**Problem statement**
Please repeat the lines below, exactly and only, from the one that holds "def skSTREAM_RETIRED : Nat := 7" through the one that holds "def State.endExport (s".

** Opening Listed entries block **

-- ==== Sys2Proof/Machine/Rings.lean ====
section
/-! DEFINITION.  Shared operations of the host rings: status lines, MSI-X, completion of descriptors,
writing of records and their backlogs, export output (13_host_rings R416 to R442). -/

namespace Sys2Proof.Machine

def ringDISABLED : Nat := 0
def ringINIT : Nat := 1
def ringACTIVE : Nat := 2
def ringSTOPPING : Nat := 3
def ringERROR : Nat := 4

def State.ringState (s : State) (r : Nat) : Nat := s.fld (F.HOST_RING_STATUS_STATE r)
def State.ringType (s : State) (r : Nat) : Nat := s.fld (F.HOST_RING_CFG_TYPE r)

/-- Slots of a ring (R418, Table HOST-19). -/
def State.ringSize (s : State) (r : Nat) : Nat := 2 ^ (6 + s.fld (F.HOST_RING_CFG_SIZE r))

/-- Host address of slot `i mod SIZE` (R418). -/
def State.slotAddr (s : State) (r i : Nat) : Nat := s.get64 (R.HOST_RING_BASE_LO r) + 64 * (i % s.ringSize r)

def State.devIndex (s : State) (r : Nat) : Nat := s.fld (F.HOST_RING_DEV_INDEX r)
def State.hostIndex (s : State) (r : Nat) : Nat := s.fld (F.HOST_RING_HOST_INDEX r)

/-- A ring index is a 32-bit count that wraps (R418). -/
def idxAdd (i n : Nat) : Nat := (i + n) % 2 ^ 32
/-- How far index `i` lies beyond `j`, modulo 2^32. -/
def idxSub (i j : Nat) : Nat := (i + 2 ^ 32 - j % 2 ^ 32) % 2 ^ 32

/-- May the part write host memory? Not after PCIE_PERST_N or a link-down (R431). -/
def State.linkUp (s : State) : Bool := s.bit F.HOST_STATUS_LINK_READY

/-- Submission-family ring types (Table HOST-3). -/
def isSubmission (t : Nat) : Bool := t < 4

/-- Write ring `r`'s status line (Table HOST-2). The page address ignores bits [11:0]. -/
def State.statusLine (s : State) (r : Nat) : State :=
  s.hostWrite (s.get64 R.HOST_SP_LO / 4096 * 4096 + 64 * r)
    (bytesLE 4 (s.devIndex r) ++ bytesLE 4 (s.ringState r))

/-- Send an MSI-X message on a vector; a masked vector sets its pending bit and sends nothing
(R416, R427). -/
def State.sendMsi (s : State) (v : Nat) : State :=
  if s.regBit (0x10800C + 16 * v) 0 then s.setRegBit (0x109000 + 4 * (v / 32)) (v % 32) true
  else { s with host := { s.host with msix := v :: s.host.msix } }

/-- `n` more completions or records are covered by DEV_INDEX: a message is sent once COUNT are (R427). -/
def State.covered (s : State) (r n : Nat) : State :=
  let q := s.ring r
  let c := q.irqCount + n
  let cnt := s.fld (F.HOST_RING_IRQ_COUNT r)
  if cnt = 0 then s
  else if cnt ≤ c then (s.setRing r { q with irqCount := 0 }).sendMsi (s.fld (F.HOST_RING_CFG_VECTOR r))
  else s.setRing r { q with irqCount := c, irqAt := if q.irqCount = 0 then s.now else q.irqAt }

/-- Advance DEV_INDEX by `n`: status line, then the message (R426). -/
def State.devAdvance (s : State) (r n : Nat) : State :=
  let s1 := s.setFld (F.HOST_RING_DEV_INDEX r) (idxAdd (s.devIndex r) n)
  (s1.statusLine r).covered r n

/-- How many completed indices follow on from DEV_INDEX (R422). -/
def runFrom (done : List Nat) : Nat → Nat → Nat
  | 0, _ => 0
  | fuel + 1, i => if done.contains i then runFrom done fuel (idxAdd i 1) + 1 else 0

/-- Completion statuses (Table HOST-5). -/
def stOK : Nat := 0x00
def stFLUSHED : Nat := 0x01
def stCANCELLED : Nat := 0x02
def stBAD_DESC : Nat := 0x03
def stDMA_ERR : Nat := 0x04
def stBAD_FORMAT : Nat := 0x05
def stDUPLICATE : Nat := 0x06
def stNO_SPACE : Nat := 0x07
def stREFUSED : Nat := 0x08
def stLIMIT : Nat := 0x09
def stNOT_READY : Nat := 0x0A
def stBUSY : Nat := 0x0B
def stAPPLIED : Nat := 0x0C
def stLEARN_OFF : Nat := 0x0D
def stEPOCH_CLOSED : Nat := 0x0E
def stNOT_HELD : Nat := 0x0F
def stENTRY_GONE : Nat := 0x10
def stPOOL_FULL : Nat := 0x11

/-- CFLAGS bits (Table HOST-4); DONE is always set. -/
def cfUNINIT : Nat := 2
def cfOVERRUN : Nat := 4
def cfINCOMPLETE : Nat := 8
def cfFIRST : Nat := 16
def cfLAST : Nat := 32

/-- Complete a descriptor: bytes 56 to 63 in one write, its index leaves the taken list, and DEV_INDEX
advances over every leading completed index (R422). With the ring DISABLED, or enabled anew since, nothing is
written and the completion is counted as discarded (R431). -/
def State.complete (s : State) (r idx status cflags aux result : Nat) : State :=
  let q := s.ring r
  let taken := q.taken.filter (fun e => e.1 != idx)
  if s.ringState r = ringDISABLED then
    (s.setRing r { q with taken := taken, begun := q.begun.filter (· != idx) }).bump (F.HOST_RING_FLUSHED_COUNT r) 1
  else if q.orphans.contains idx then
    (s.setRing r { q with orphans := dropFirst idx q.orphans }).bump (F.HOST_RING_FLUSHED_COUNT r) 1
  else
    let s1 := s.hostWrite (s.slotAddr r idx + 56)
      (bytesLE 1 status ++ bytesLE 1 (cflags ||| 1) ++ bytesLE 2 aux ++ bytesLE 4 result)
    let done := idx :: q.doneIdx
    let n := runFrom done (done.length) (s.devIndex r)
    let left := done.filter (fun i => !(idxSub i (s.devIndex r) < n))
    let s2 := s1.setRing r { q with taken := taken, begun := q.begun.filter (· != idx), doneIdx := left }
    let s3 := if n = 0 then s2 else s2.devAdvance r n
    let s4 := if status = stFLUSHED then s3.bump (F.HOST_RING_FLUSHED_COUNT r) 1
      else if status = stCANCELLED then s3.bump (F.HOST_RING_CANCELLED_COUNT r) 1 else s3
    if cflags.testBit 1 then s4.bump F.HOST_UNINIT_COUNT 1 else s4

/-- The descriptor taken at an index of a ring of the given type whose work has not begun. -/
def State.takenDesc (s : State) (r idx type : Nat) : Option Slot :=
  if s.ringType r = type && !(s.ring r).begun.contains idx then ((s.ring r).taken.find? (fun e => e.1 == idx)).map Prod.snd
  else none

/-- The work of a taken descriptor begins and completes later. -/
def State.beginDesc (s : State) (r idx : Nat) : State :=
  let q := s.ring r
  if q.begun.contains idx || !q.taken.any (fun e => e.1 == idx) then s else s.setRing r { q with begun := q.begun ++ [idx] }

/-- Count a failed host memory access of a descriptor's buffer (R432). -/
def State.dmaError (s : State) : State :=
  (s.bump F.HOST_DMA_ERR_COUNT 1).alarm F.HOST_ALARM_DMA_ERR 0

/-! ### Records -/

/-- A result record's 64 bytes without its PHASE (Table HOST-11); `ts` is when it is written. -/
def Result.slot (r : Result) (ts : Nat) : Slot :=
  slotOf [(0, 1, 1), (1, 1, r.kind + 4 * r.status + 16 * r.reason), (2, 2, r.stream), (4, 2, r.windows),
    (6, 1, r.candidates), (7, 1, r.responders), (8, 8, r.start), (16, 3, r.bestEntry), (19, 1, r.bestLib),
    (20, 2, r.bestDist), (22, 1, r.bestPrio), (24, 4, r.bestClass), (28, 3, r.secondEntry), (31, 1, r.secondLib),
    (32, 2, r.secondDist), (34, 2, r.errBound), (36, 2, r.dims), (38, 2, r.benchMiss), (40, 2, r.nobench),
    (42, 2, r.aditFlags), (44, 4, r.flags), (48, 3, r.archEntry), (51, 1, r.archLib), (56, 8, ts)]

/-- PHASE of record `i`: 1 on the first pass through the ring, then alternating (R425). -/
def phaseBit (size i : Nat) : Nat := 1 - i / size % 2

/-- Is there a free slot by the HOST_INDEX last read (R425)? -/
def State.ringRoom (s : State) (r : Nat) : Bool := idxSub (s.devIndex r) (s.hostIndex r) < s.ringSize r

/-- Write one record into a record ring's next slot (R425, R426). -/
def State.putRecord (s : State) (r : Nat) (rec_ : Slot) : State :=
  let i := s.devIndex r
  let w := rec_ ||| BitVec.ofNat 512 (128 * phaseBit (s.ringSize r) i)
  let s1 := s.hostWrite (s.slotAddr r i) (bytesLE 64 w.toNat)
  let s2 : State := { s1 with host := { s1.host with lastRecord := s.tick } }
  s2.devAdvance r 1

/-- Write a waiting record, completing the host query it answers with the record's index (R434). -/
def State.putRec (s : State) (r : Nat) : RingRec → State
  | .raw w => s.putRecord r w
  | .result w q =>
    let i := s.devIndex r
    let s1 := s.putRecord r (w.slot s.now)
    match q with
    | none => s1
    | some (qr, qi) => s1.complete qr qi stOK 0 0 i

/-- Records a ring's backlog holds (R438). -/
def backlogCap : Nat := 16384

/-- Can ring `r` take a result record now: an ACTIVE result ring with room and nothing waiting? -/
def State.resultRingOpen (s : State) (r : Nat) : Bool :=
  s.ringState r == ringACTIVE && s.ringType r == 4 && s.ringRoom r && (s.ring r).backlog.isEmpty && !s.fatal

def State.backlogFull (s : State) (r : Nat) : Bool := backlogCap ≤ (s.ring r).backlog.length

/-- HOST_ALARM.BACKLOG_FULL is set the first time any backlog fills (R438). -/
def State.noteBacklog (s : State) (r : Nat) : State :=
  if s.backlogFull r && !s.host.backlogFull then
    let s1 : State := { s with host := { s.host with backlogFull := true } }
    s1.alarm F.HOST_ALARM_BACKLOG_FULL r
  else s

/-- Send a record to ring `r`: written at once, or appended to the ring's backlog (R438). -/
def State.sendRecord (s : State) (r : Nat) (w : RingRec) : State :=
  if s.fatal then s
  else if s.resultRingOpen r then s.putRec r w
  else
    let q := s.ring r
    (s.setRing r { q with backlog := q.backlog ++ [w] }).noteBacklog r

/-- Does a waiting record belong to a window or recall of the stream? -/
def RingRec.ofStream (n : Nat) : RingRec → Bool
  | .raw _ => false
  | .result w _ => w.kind ≤ 1 && w.stream == n

/-- The ring named for a stream in HOST_STREAM_RING (Table HOST-19). -/
def State.mappedRing (s : State) (n : Nat) : Nat :=
  s.fld ⟨R.HOST_STREAM_RING (n / 4), 8 * (n % 4), 6⟩

/-- The result ring of a stream's next record: the old one while a record or run of the stream waits for
it, else the one HOST_STREAM_RING names (R439). -/
def State.streamRing (s : State) (n : Nat) : Nat :=
  let old := aget s.host.oldRing n
  if (s.ring old).backlog.any (RingRec.ofStream n) || s.host.runs.any (fun u => u.stream == n) then old
  else s.mappedRing n

/-- The SKIPPED record of a run (R438): at most 65,535 windows each. -/
def SkipRun.result (u : SkipRun) : Result :=
  { status := 1, reason := 1, stream := u.stream, windows := min u.count 65535, start := u.start, aditFlags := u.aditFlags }

/-- Write a window's record to its stream's ring. When the backlog is full the window becomes, or
extends, a SKIPPED run with reason SUMP_BUSY (R438). -/
def State.putWindow (s : State) (w : Result) : State :=
  if s.fatal then s
  else
    let n := w.stream
    let r := s.streamRing n
    let s0 : State := { s with host := { s.host with oldRing := aset s.host.oldRing n r } }
    match s.host.runs.find? (fun u => u.stream == n) with
    | some u =>
      let u' := { u with count := sat32 (u.count + w.windows), aditFlags := u.aditFlags ||| w.aditFlags }
      let s1 : State := { s0 with host := { s0.host with runs := s0.host.runs.map (fun v => if v.stream == n then u' else v) } }
      (s1.bump F.SUMP_BUSY_SKIPS_COUNT 1).alarm F.SUMP_ALARM_BUSY n
    | none =>
      if s0.resultRingOpen r || !s0.backlogFull r then s0.sendRecord r (.result w none)
      else
        let s1 : State := { s0 with host := { s0.host with runs := s0.host.runs ++ [⟨n, w.start, w.windows, w.aditFlags⟩] } }
        (s1.bump F.SUMP_BUSY_SKIPS_COUNT 1).alarm F.SUMP_ALARM_BUSY n

/-- Start ticks of the stream's windows that are due a record: in assembly, queued or admitted. -/
def State.windowsDue (s : State) (n : Nat) : List Nat :=
  ((s.asm.filter (fun a => a.stream == n && a.closeBy.isSome)).map (fun a => a.start)) ++
    (((s.sump.watchQ ++ s.sump.ordQ ++ s.sump.active).filter (fun r => decide (r.kind = .window) && r.stream == n)).map (fun r => r.start))

/-- Write the records of the stream that waited for the window started at `after`, as far as their turn has come. -/
def State.flushWindows (s : State) (n after : Nat) : Nat → State
  | 0 => s
  | fuel + 1 =>
    match (s.sump.outOfTurn.filter (fun w => w.stream == n)).foldl (fun (m : Option Result) w =>
        match m with | none => some w | some x => if w.start < x.start then some w else some x) none with
    | none => s
    | some w =>
      if (s.windowsDue n).any (fun t => after < t && t < w.start) then s
      else
        let s1 : State := { s with sump := { s.sump with outOfTurn := dropFirst w s.sump.outOfTurn } }
        (s1.putWindow w).flushWindows n (max after w.start) fuel

/-- Write a window's record in window order of its stream (R33): it waits while an earlier window is still due one. -/
def State.windowRecord (s : State) (w : Result) : State :=
  if s.fatal then s
  else if (s.windowsDue w.stream).any (fun t => t < w.start) then
    { s with sump := { s.sump with outOfTurn := s.sump.outOfTurn ++ [w] } }
  else (s.putWindow w).flushWindows w.stream w.start s.sump.outOfTurn.length

/-- Skip reasons (Table SUMP-9). -/
def skSUMP_BUSY : Nat := 1
def skSUMP_FAULT : Nat := 2
def skNO_BENCH : Nat := 3
def skABORTED : Nat := 4
def skFROZEN : Nat := 5
def skCORE_STOPPED : Nat := 6
def skSTREAM_RETIRED : Nat := 7
def skNO_QUERY : Nat := 8
def skSUMP_NOT_READY : Nat := 9

/-- Report one window SKIPPED (R33, R118, R325). -/
def State.skipWindow (s : State) (n reason start aditFlags : Nat) : State :=
  s.windowRecord { status := 1, reason := reason, stream := n, start := start, aditFlags := aditFlags }

/-! ### Export output (R436) -/

/-- The end of a request's output: its completion, or the record that stands for it; the end of an EXPORT closes the export. -/
def State.endExport (s : State) (q : ExportReq) (status result : Nat) : State :=
  let s1 : State := if q.learn then { s.setFld F.CHISEL_STATUS_EXPORT_OPEN 0 with chisel := { s.chisel with exportSt := none } } else s
  match q.record with
  | some (r, w) => s1.sendRecord r (.result w (some (q.ring, q.idx)))
  | none => s1.complete q.ring q.idx status q.cflags q.aux result

/-- Add a request's output to an export ring; a request without output ends at once. -/
def State.exportOut (s : State) (r : Nat) (q : ExportReq) : State :=
  let s1 := s.beginDesc q.ring q.idx
  if q.bytes.isEmpty then s1.endExport q q.status q.result
  else
    let g := s1.ring r
    s1.setRing r { g with exports := g.exports ++ [q] }

/-- Is `r` an ACTIVE export ring (R424)? -/
def State.isExportRing (s : State) (r : Nat) : Bool :=
  r < 64 && s.ringState r == ringACTIVE && s.ringType r == 3

end Sys2Proof.Machine
end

** Closing Listed entries block **

**Final answer**
def skSTREAM_RETIRED : Nat := 7
def skNO_QUERY : Nat := 8
def skSUMP_NOT_READY : Nat := 9

/-- Report one window SKIPPED (R33, R118, R325). -/
def State.skipWindow (s : State) (n reason start aditFlags : Nat) : State :=
  s.windowRecord { status := 1, reason := reason, stream := n, start := start, aditFlags := aditFlags }

/-! ### Export output (R436) -/

/-- The end of a request's output: its completion, or the record that stands for it; the end of an EXPORT closes the export. -/
def State.endExport (s : State) (q : ExportReq) (status result : Nat) : State :=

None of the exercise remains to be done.